Species distribution modeling
Integrating genetic and ecological approaches in the study of mechanisms driving geographic distributions of organisms is becoming more common (e.g., Graham et al., 2004b; Hugall et al., 2002; Johnson and Cicero, 2002; Lapointe and Rissler, 2005). The use of point-locality data and climate data in environmental niche modeling (Argaez et al., 2005) is proving to be a powerful approach to understanding how abiotic factors (e.g., temperature, precipitation, and seasonality) impact the geographic limits of lineages and species (Graham et al., 2004a; Wiens and Graham, 2005a). Results from correlative ecological niche modeling have provided insight into a variety of questions relevant to conservation and evolutionary biology. One area where niche modeling has not been used extensively is phylogeography (but see Hugall et al., 2002), although there is potential for niche modeling to provide insight into the abiotic factors affecting the geographic limits of genetic lineages and to shed light on whether speciation or genetic variation is associated with divergence in the ecological niche (Graham et al., 2004a; Kidd and Ritchie, 2006). Perhaps more importantly, combining niche modeling and genetic analyses can provide some insight into the role of ecological divergence in speciation, regardless of the particular geographic mode of speciation (i.e., parapatric, sympatric, allopatric).
Additionally, an understanding of the mechanisms driving divergence could help in species delimitation.
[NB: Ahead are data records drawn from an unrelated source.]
-- ==== Sys2Proof/Machine/Host.lean ====
section
/-! DEFINITION. Chapter 11: the crossbar, Perby, mailboxes, the event ring, BAR0 and BAR2, the debug unlock and the commands
of family 0x0F; and how Perby runs a host command of any family. -/

namespace Sys2Proof.Machine

/-! ### The crossbar (R413 to R416) -/

def target (t : Nat) (d : Dev) : Target := tget d.host.targets t
def updTarget (t : Nat) (f : Target → Target) (d : Dev) : Dev := { d with host.targets := tupd d.host.targets t f }
def masterBump (m k n : Nat) (d : Dev) : Dev :=
  { d with host.masters := tupd d.host.masters m fun x => { x with ctrs := bumpBy x.ctrs k n } }

/-- Counter offsets of a master (R416). -/
abbrev xACCESSES := 0x00
abbrev xDECODE_ERR := 0x08
abbrev xDENIED := 0x10
abbrev xABORTS := 0x18
abbrev xLOCK_BREAK := 0x20

/-- The targets that a master reaches: 0 to 20 from DEV to UPD, 21 the HBM control window. -/
def reaches (m t : Nat) (d : Dev) : Bool :=
  if m < 4 then decide (t < 22)
  else if m < 6 then d.host.debug && decide (t < 22)
  else match m with
  | 6 => decide (t < 4)
  | 7 => decide (t < 20 ∧ t ≠ 7)
  | 8 => decide (t = 20 ∨ t = 0 ∨ t = 1 ∨ t = 21)
  | _ => false

/-- The detail code of an access's report (R21). -/
def accessCode (m : Nat) (w : Bool) : Nat := m + 16 * b2n w

/-- A normal master's turn moves on (R414): up to WEIGHT grants in a row. -/
def takeTurn (m : Nat) (d : Dev) (x : Target) : Target :=
  if x.turn = m ∧ x.grants < (tget d.host.masters m).weight then { x with grants := x.grants + 1 }
  else { x with turn := m, grants := 1 }

/-- A target is granted to a master for a burst: it stays parked there (R414). -/
def granted (t m : Nat) (d : Dev) : Dev :=
  updTarget t (fun x =>
    let x := { x with park := m, waited := tset x.waited m 0 }
    if m < 6 then takeTurn m d x else x) d

/-- The words of HBM that `n` bytes from a device physical address touch, by pseudo-channel and word. -/
def wordsAt (key n : Nat) : List (Nat × Nat) :=
  if n = 0 then [] else (List.range ((key + n - 1) / 32 - key / 32 + 1)).map fun i =>
    ((key / 32 + i) / 2 ^ 25, (key / 32 + i) % 2 ^ 25)

/-- A word cannot be read: it is delivered poisoned, or its pseudo-channel is in reset or failure (R251). -/
def wordBad (k w : Nat) (d : Dev) : Bool := pcBad (pc k d) || readBad k w [] d

/-- A word passes its checker on a read (R26). -/
def passChecker (k w : Nat) (d : Dev) : Dev := if pcBad (pc k d) then d else checkRead k w [] false d

/-- A word is written from byte `key` on, `n` bytes of it: a whole word loses its poison, part of one is read first and keeps
it (R235, R396). One whose pseudo-channel is in reset or failure is discarded. -/
def writeWord (key n k w : Nat) (d : Dev) : Dev :=
  let first := (wordKey k w) * 32
  if pcBad (pc k d) then discardWrite k { requester := 64, word := w, write := true, row := 0, poisoned := false } d
  else if key ≤ first ∧ first + 32 ≤ key + n then setErrs (wordKey k w) [] d
  else passChecker k w d

/-- Bytes written from a device physical address, but for those that are discarded. -/
def hbmStore (key : Nat) (bytes : List Byte) (d : Dev) : List (Nat × Byte) :=
  ((List.range bytes.length).zip bytes).filterMap fun b =>
    if pcBad (pc ((key + b.1) / 2 ^ 30) d) then none else some (key + b.1, b.2)

/-- The HBM control window shows `n` bytes at `b` (R235). -/
def windowShows (b n : Nat) (d : Dev) : Bool := d.memc.winEn && decide (b + n ≤ pcBytes)

/-- The device physical address of byte `b` of the window. -/
def windowKey (b : Nat) (d : Dev) : Nat := d.memc.winPc * 2 ^ 30 + b

/-- A read through the window: status and bytes. -/
def windowRead (mem : Mem) (b n : Nat) (d : Dev) : Nat × List Byte :=
  if !windowShows b n d then (3, le n 0)
  else if (wordsAt (windowKey b d) n).any fun w => wordBad w.1 w.2 d then (5, le n 0)
  else (0, Mem.readN mem (windowKey b d) n)

/-- A decode error (R21). -/
def decodeError (m : Nat) (w : Bool) (a : Nat) (d : Dev) : Dev :=
  report 0x030 true (accessCode m w) a (masterBump m xDECODE_ERR 1 d)

/-- Access denied (R413). -/
def accessDenied (m : Nat) (w : Bool) (a : Nat) (d : Dev) : Dev :=
  report 0x031 true (accessCode m w) a (masterBump m xDENIED 1 d)

/-- One beat of a master: its status, the word it reads, and the device after it. -/
def beat (m : Nat) (w : Bool) (a v : Nat) (mem : Mem) (d : Dev) : (Nat × Nat) × Dev :=
  match targetOf a with
  | none => ((3, 0), decodeError m w a d)
  | some t =>
    if !reaches m t d then ((4, 0), accessDenied m w a d)
    else
      let d := masterBump m xACCESSES 1 (granted t m d)
      if t = 21 then
        let b := a - 0xC0000000
        if !windowShows b 4 d then ((3, 0), decodeError m w a d)
        else if w then
          let key := windowKey b d
          ((0, 0), (wordsAt key 4).foldl (fun d x => writeWord key 4 x.1 x.2 d) d)
        else
          let r := windowRead mem b 4 d
          ((r.1, leNat r.2), (wordsAt (windowKey b d) 4).foldl (fun d x => passChecker x.1 x.2 d) d)
      else match regWord a d with
      | none => ((3, 0), decodeError m w a d)
      | some x => if w then ((0, 0), regStore a v d) else ((0, x), useFree d)

/-- What a beat writes to HBM. -/
def beatStore (m : Nat) (w : Bool) (a v : Nat) (d : Dev) : List (Nat × Byte) :=
  if w && decide (targetOf a = some 21) && reaches m 21 d && windowShows (a - 0xC0000000) 4 d then
    hbmStore (windowKey (a - 0xC0000000) d) (le 4 v) d
  else []

/-- Beats one after another: statuses and words read, in order. -/
def beats (m : Nat) (w : Bool) (mem : Mem) : List (Nat × Nat) → Dev → List (Nat × Nat) × Dev
  | [], d => ([], d)
  | (a, v) :: l, d =>
    let r := beat m w a v mem d
    let q := beats m w mem l r.2
    (r.1 :: q.1, q.2)

/-- What beats write to HBM. -/
def beatsStore (m : Nat) (w : Bool) (mem : Mem) : List (Nat × Nat) → Dev → List (Nat × Byte)
  | [], _ => []
  | (a, v) :: l, d => beatStore m w a v d ++ beatsStore m w mem l (beat m w a v mem d).2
By combining information on geographic distributions, ecological niche models based on environmental data, and genetic information from multiple loci, researchers can make strong inferences when diagnosing species (Wiens and Graham, 2005b). For example, two genetically unresolved lineages, with unique ecological niches, that are geographically distributed either parapatrically or allopatrically warrant further study to determine if the intervening region at the contact zone contains suitable habitat. If there is no suitable habitat in the contact zone, then gene flow between the lineages may be impeded, and this would support the conclusion that the two lineages are distinct, even with limited genetic divergence. However, if those two lineages had similar ecological niches with no biogeographic barrier separating their distributions and high-quality habitat for one or both at the contact zone, then it is less likely that the two lineages are distinct with no gene flow. However, the extent of gene flow in such a contact zone is still dependent on the level of reproductive isolation among lineages, information that is often difficult to obtain. Therefore, an understanding of geographic distributions, environmental niche dimensions, and genetic patterns is anticipated to assist in species delimitation.
Argaez, J.A., Christen, J.A., Nakamura, M., Soberon, J., 2005. Prediction of potential areas of species distributions based on presence-only data. Environ Ecol Stat 12, 27-44.
Graham, C.H., Ferrier, S., Huettman, F., Moritz, C., Peterson, A.T., 2004a. New developments in museum-based informatics and applications in biodiversity analysis. Trends in Ecology & Evolution 19, 497-503.
Graham, C.H., Ron, S.R., Santos, J.C., Schneider, C.J., Moritz, C., 2004b. Integrating phylogenetics and environmental niche models to explore speciation mechanisms in dendrobatid frogs. Evolution 58, 1781-1793.
Hugall, A., Moritz, C., Moussalli, A., Stanisic, J., 2002. Reconciling paleodistribution models and comparative phylogeography in the Wet Tropics rainforest land snail Gnarosophia bellendenkerensis (Brazier 1875). PNAS 99, 6112-6117.
Johnson, N.K., Cicero, C., 2002. The role of ecologic diversification in sibling speciation of Empidonax flycatchers (Tyrannidae): multigene evidence from mtDNA. Molecular Ecology 11, 2065-2081.
Kidd, D.M., Ritchie, M.G., 2006. Phylogeographic information systems: putting the geography into phylogeography. Journal of Biogeography 33, 1851-1865.
Lapointe, F.J., Rissler, L.J., 2005. Notes and comments - Congruence, consensus, and the comparative phylogeography of codistributed species in California. American Naturalist 166, 290-299.
Wiens, J.J., Graham, C.H., 2005a. Niche conservatism: Integrating evolution, ecology, and conservation biology. Annual Review of Ecology Evolution and Systematics 36, 519-539.
Wiens, J.J., Graham, C.H., 2005b. NICHE CONSERVATISM: Integrating Evolution, Ecology, and Conservation Biology. Annual Review of Ecology, Evolution, and Systematics 36, 519-539.